TASK INSTRUCTIONS:
I would like each line of the data that holds the word "BitVec" copied out.

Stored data
↓↓↓

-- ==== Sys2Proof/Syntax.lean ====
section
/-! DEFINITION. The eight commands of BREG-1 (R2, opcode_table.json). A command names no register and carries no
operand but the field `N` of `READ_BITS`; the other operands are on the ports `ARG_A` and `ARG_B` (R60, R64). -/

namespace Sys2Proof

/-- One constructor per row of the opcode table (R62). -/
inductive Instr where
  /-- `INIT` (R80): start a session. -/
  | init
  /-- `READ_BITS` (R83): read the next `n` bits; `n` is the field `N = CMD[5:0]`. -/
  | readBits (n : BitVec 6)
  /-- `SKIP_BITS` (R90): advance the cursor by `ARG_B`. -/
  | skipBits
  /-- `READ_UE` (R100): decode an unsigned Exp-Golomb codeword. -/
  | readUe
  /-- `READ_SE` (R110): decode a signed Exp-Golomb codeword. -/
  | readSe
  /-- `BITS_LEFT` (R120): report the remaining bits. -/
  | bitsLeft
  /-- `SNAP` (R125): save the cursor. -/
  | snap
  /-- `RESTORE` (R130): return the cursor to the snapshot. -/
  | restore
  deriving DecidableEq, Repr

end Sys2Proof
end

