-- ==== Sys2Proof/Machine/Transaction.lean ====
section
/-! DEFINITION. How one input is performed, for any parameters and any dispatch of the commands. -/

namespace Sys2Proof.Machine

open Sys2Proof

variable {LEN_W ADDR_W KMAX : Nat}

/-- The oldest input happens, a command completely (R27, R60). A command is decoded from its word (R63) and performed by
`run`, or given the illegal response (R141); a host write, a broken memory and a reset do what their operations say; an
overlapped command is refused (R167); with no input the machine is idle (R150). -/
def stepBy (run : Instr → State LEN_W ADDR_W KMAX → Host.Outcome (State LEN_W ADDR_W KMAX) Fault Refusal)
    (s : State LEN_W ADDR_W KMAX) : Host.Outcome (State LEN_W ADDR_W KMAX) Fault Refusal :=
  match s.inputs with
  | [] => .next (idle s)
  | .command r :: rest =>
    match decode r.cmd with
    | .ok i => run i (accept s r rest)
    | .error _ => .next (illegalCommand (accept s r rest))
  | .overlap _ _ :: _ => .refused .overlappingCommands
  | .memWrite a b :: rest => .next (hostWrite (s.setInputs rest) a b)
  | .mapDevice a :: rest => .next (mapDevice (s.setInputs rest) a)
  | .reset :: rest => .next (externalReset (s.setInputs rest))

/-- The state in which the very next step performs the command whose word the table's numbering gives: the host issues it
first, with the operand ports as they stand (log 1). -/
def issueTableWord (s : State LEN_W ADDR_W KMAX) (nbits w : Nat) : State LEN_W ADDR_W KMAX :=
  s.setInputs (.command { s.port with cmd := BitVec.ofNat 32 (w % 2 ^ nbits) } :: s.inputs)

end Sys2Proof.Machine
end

↑↑↑

WRITTEN RESPONSE:
  | readBits (n : BitVec 6)
  s.setInputs (.command { s.port with cmd := BitVec.ofNat 32 (w % 2 ^ nbits) } :: s.inputs)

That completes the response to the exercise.